If you cut through the noise and the spin, there's a lot to learn about the candidates, ideas and forces that will determine who wins the most watched presidential election in modern American history.

And Foote students and teachers are diving in with gusto!

Here are six ways that Foote classes are engaging with the 2020 race for the White House.

7th Grade Humanities

Teachers Sheila Lavey and Skye Lee have engaged their students in lessons on civil discourse and how to argue effectively. With a view toward media literacy, they have also examined the differences between news, opinion and fake news. To support these conversations, they are using the New York Times/Scholastic magazine Upfront, as well as their videos. Also, students are using the iCivics curriculum to delve deeper into all things election.

"The students are also examining which issues are important to them, many for the first time, and researching which candidate represents their interests," says Skye.

In addition, students are asking their parents about their voting plan (whether in-person, mail or absentee) and finding examples of fake news and click bait on social media to explore how it spreads, why it can be dangerous and how they can help to stop the cycle.

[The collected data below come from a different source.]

/-- LEDGER_AUDIT (R327, R328): once in each revolution of the wheel. DEDUCED, log entry 25. -/
def Dev.auditOp (s : Dev) : Dev :=
  let rev := s.sys.time / 1200000
  if !s.clocked || s.sys.mode = .failStop || (s.inst.audited.map (·.1)) == some rev then s
  else
    let (v, s1) := s.draw
    let l := s1.ledgers v
    let s2 := ({ s1 with inst := { s1.inst with ledger := l, audited := some (rev, v) } }).count (ev 15 1) 1
    match l.find? fun e => e.2.1 != e.2.2.1 + e.2.2.2 with
    | some e => s2.ledgerFault e.1 e.2
    | none => s2.bump (ERR + 0x200) 1

def execLedgerAudit (s : State) : Out := .next (s.onDev Dev.auditOp)

/-! Clearing -/

/-- Bits of a sticky register whose cause lasts (R370). DEDUCED, log entry 114. -/
def State.stickyHolds (s : State) (g : Nat) : Nat :=
  let d := s.dev
  let set (l : List (Nat × Bool)) : Nat := l.foldl (fun a e => a + b2n e.2 * 2 ^ e.1) 0
  match g with
  | 0 => set ((List.range 8).map fun p => (24 + p, (d.plain p).failed))
  | 1 =>
    let orphan := (List.range 16).any fun r => !(d.units.engines.any fun e => e.role == some r && !e.failed)
    let down (l : Nat) : Bool := (d.link l).everUp && !(d.link l).up
    set [(1, orphan), (3, (List.range 8).any fun p => (d.plain p).rimDown && !(d.plain p).failed), (10, down 0), (11, down 1)]
  | 2 => set [(13, d.host.gts != 0 && !(d.host.gts == 64 && d.host.width == 16))]
  | _ =>
    set [(1, s.clk.holdover), (2, s.clk.holdover), (3, d.sys.mode = .quiesced), (5, !s.clk.neighbours.isEmpty),
         (6, s.clk.plains.any (·.thermal)), (7, s.clk.railsOut != 0), (10, d.sys.inj.unlocked)]

/-- The registers of a ledger mismatch clear together with LEDGER_FAULT (R331). -/
def Dev.clearLedger (s : Dev) : Dev :=
  ([0x220, 0x224, 0x228, 0x22C, 0x230, 0x234, 0x238, 0x23C, 0x240] : List Nat).foldl (fun (t : Dev) o => t.setRegN (ERR + o) 0) s

/-- The sticky registers take writes (R329, R391, R436). -/
def Dev.stickyWritable (s : Dev) : Bool := s.writable 4 || (s.sys.mode = .failStop && !(s.fn 0).d3)

/-- A W1C write to ERR_STICKYg (R370, R372). -/
def State.clearSticky (s : State) (g w : Nat) : State :=
  if !s.dev.stickyWritable then s
  else
    let was := s.dev.regN (stickyAddr g)
    let d1 := s.dev.setRegN (stickyAddr g) (was - (was &&& w))
    let d2 := if g == 3 && bitAt (was &&& w) 0 then d1.clearLedger else d1
    let again := s.stickyHolds g &&& (was &&& w)
    { s with dev := (List.range 32).foldl (fun (t : Dev) b => if bitAt again b then t.sticky g b 0 else t) d2 }

/-- STICKY_CLEAR. -/
def execStickyClear (group : Fin 4) (w : Word) (s : State) : Out := .next (s.disarm.clearSticky group w.toNat)

/-- A W1C write to ADM_SUSP (R280): a bit whose cause holds is set again at once. -/
def Dev.clearSusp (s : Dev) (w : Nat) : Dev :=
  if !s.writable 6 then s
  else
    let was := s.regN (ADM + 0x20)
    let left := was - (was &&& w)
    let again := s.media.suspNow &&& (was &&& w)
    let s1 := s.setRegN (ADM + 0x20) (left ||| again)
    if left == 0 && again != 0 then s1.setReg64 (ADM + 0x28) (ADM + 0x2C) s.sys.time else s1

def execAdmSuspClear (w : Word) (s : State) : Out := .next (s.disarm.onDev fun d => d.clearSusp w.toNat)

end Sys2Proof.Machine
end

"It’s a cool age because many are saying this is the first time they care about a presidential election," adds Skye.


8th Grade Humanities

In the Grade 8 humanities course, whose theme is "A Place at the Table," students have been studying the history of the struggle for voting rights, especially the direct actions that led up to the Civil Rights Act of 1965. They are reading the beautifully illustrated graphic memoir trilogy March by the late civil rights leader and Congressman John Lewis, and examining issues related to voting access that citizens are facing in the current election.

"We read John Lewis' posthumously published New York Times letter and worked to create our own small acts of 'good trouble' by identifying causes we care about and creating political signs for our outdoor tent," says teacher Deb Riding.

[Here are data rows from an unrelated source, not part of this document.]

-- ==== Sys2Proof/Machine/Lines.lean ====
section
/-!
DEFINITION. Feature map rows in a tile and between tiles (R88, R91, R109 to R111, R115 to R117, R120, R121, R457): line buffers and row layout in
tile SRAM, the window register, position units, and the micro-instructions LDA, ST, HSND, HWT and XFR.
-/
namespace Sys2Proof.Machine

/-! Codes in words (R28, R110) -/

/-- Codes of w bits packed from the least significant bit upwards (R28). -/
def packCodes (w : Nat) (l : List Nat) : Bytes := leBytes (ceilDiv (l.length * w) 8) (l.foldr (fun c a => c + a * 2 ^ w) 0)

/-- Code i of a run of packed codes (R28). -/
def codeAt (w : Nat) (b : Bytes) (i : Nat) : Nat := bits (fieldAt b (i * w / 8) (ceilDiv (i * w % 8 + w) 8)) (i * w % 8) w

/-- Element i of a run of packed codes: the integer of an exact record, or the raw code. DEDUCED, log entry 122. -/
def elemAt (exact : Bool) (width : Nat) (b : Bytes) (i : Nat) : Int := if exact then sext width (codeAt width b i) else (codeAt width b i : Int)

/-- A row exponent byte: u8 in the exact class, i8 in the bounded class (R110). -/
def expByte (exact : Bool) (b : Nat) : Int := if exact then (b : Int) else sext 8 b

/-- Where the line buffer keeps slot r (word, byte) and the exponent of slot 0 (word, byte), by element width (R110). The table has no row for 2-bit
codes: they take the places of 4-bit ones, in the low bytes of each. DESIGN CHOICE, log entry 166. -/
def slotPlace (width r : Nat) : Nat × Nat :=
  match width with
  | 2 => (0, 8 * r)
  | 4 => (0, 8 * r)
  | 8 => (0, 16 * r)
  | 16 => (r / 4, 32 * (r % 4))
  | 32 => (r / 2, 64 * (r % 2))
  | _ => (r, 0)

def expPlace (width : Nat) : Nat × Nat :=
  match width with
  | 2 => (0, 112)
  | 4 => (0, 112)
  | 8 => (0, 112)
  | 16 => (1, 96)
  | 32 => (3, 64)
  | _ => (7, 0)

/-- The bytes of word k of a line buffer place that are reserved, or of row slots beyond KH (R110). -/
def lineReserved (width kh k : Nat) : List Nat :=
  (List.range 128).filter fun b => !(List.range kh).any fun j =>
    let (w, o) := slotPlace width j
    (w == k && decide (o ≤ b) && decide (b < o + 2 * width)) || ((expPlace width).1 == k && b == (expPlace width).2 + j)

/-! Places in tile SRAM -/

/-- Phase and row slot of input row y (R110). -/
def Rec.phaseOf (r : Rec) (y : Nat) : Nat := y % r.dil
def Rec.slotOf (r : Rec) (y : Nat) : Nat := y / r.dil % r.kh

/-- The columns of sliver i on a grid of width w: first, and one past the last (R114). -/
def sliverCols (r : Rec) (w i : Nat) : Nat × Nat := (i * r.sliverW, min ((i + 1) * r.sliverW) w)

/-- The input columns that sliver i reads (R115): first, and one past the last. -/
def RecCtx.readCols (c : RecCtx) (i : Nat) : Nat × Nat :=
  let (lo, hi) := sliverCols c.r c.outGrid.1 i
  let (a, b) := c.r.colsRead (lo : Int) ((hi : Int) - 1)
  if hi ≤ lo then (0, 0) else ((max a 0).toNat, (min (b + 1) c.inGrid.1).toNat)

On Election Day itself, eighth graders will have a special virtual "Twichell Talk" with guests Michael Sloan and Jake Halpern (both parents of eighth graders), who will discuss the creation of their Pulitzer Prize-winning graphic series about a refugee family from Syria called "Welcome to the New World."

After that, eighth graders will turn their attention to the struggle for women's suffrage and the 100th anniversary of the 19th amendment that granted women the right to vote.


Lower School Reading

Foote's librarians have been busy lending out books to students about the electoral process, voting rights and the power to make a difference. Here are some popular titles from the Perrine Library:

  • I Voted: Making a Choice Makes a Difference by Mark Shulman, illustrated by Serge Bloch
  • Lifting as We Climb: Black Women's Battle for the Ballot Box by Evette Dionn
  • Equality's Call: The Story of Voting Rights in America by Deborah Diesen, illustrated by Magdalena Mora
  • Finish the Fight by Veronica Chambers & the staff of The New York Times
  • Kamala Harris: Rooted in Justice by Nikki Grimes, illustrated by Laura Freeman
  • Act by Kayla Miller
  • Sofia Valdez, Future Prez by Andrea Beaty, illustrated by David Roberts
  • Lambslide by Ann Patchett, illustrated by Robin Preiss Glasser


3rd Grade Mock Election

What better way to understand elections than to hold one—with real playground balls and badminton sets as the prize? Third graders will be holding a mock election to vote on new playground equipment on Election Day, November 3, as the final step in a multi-stage process to learn about democracy. The students have "registered" to vote by filling out online applications, they received voter ID cards, and they have participated in a primary election to narrow down the options for new playground equipment to two finalists: jumbo playground balls and badminton sets.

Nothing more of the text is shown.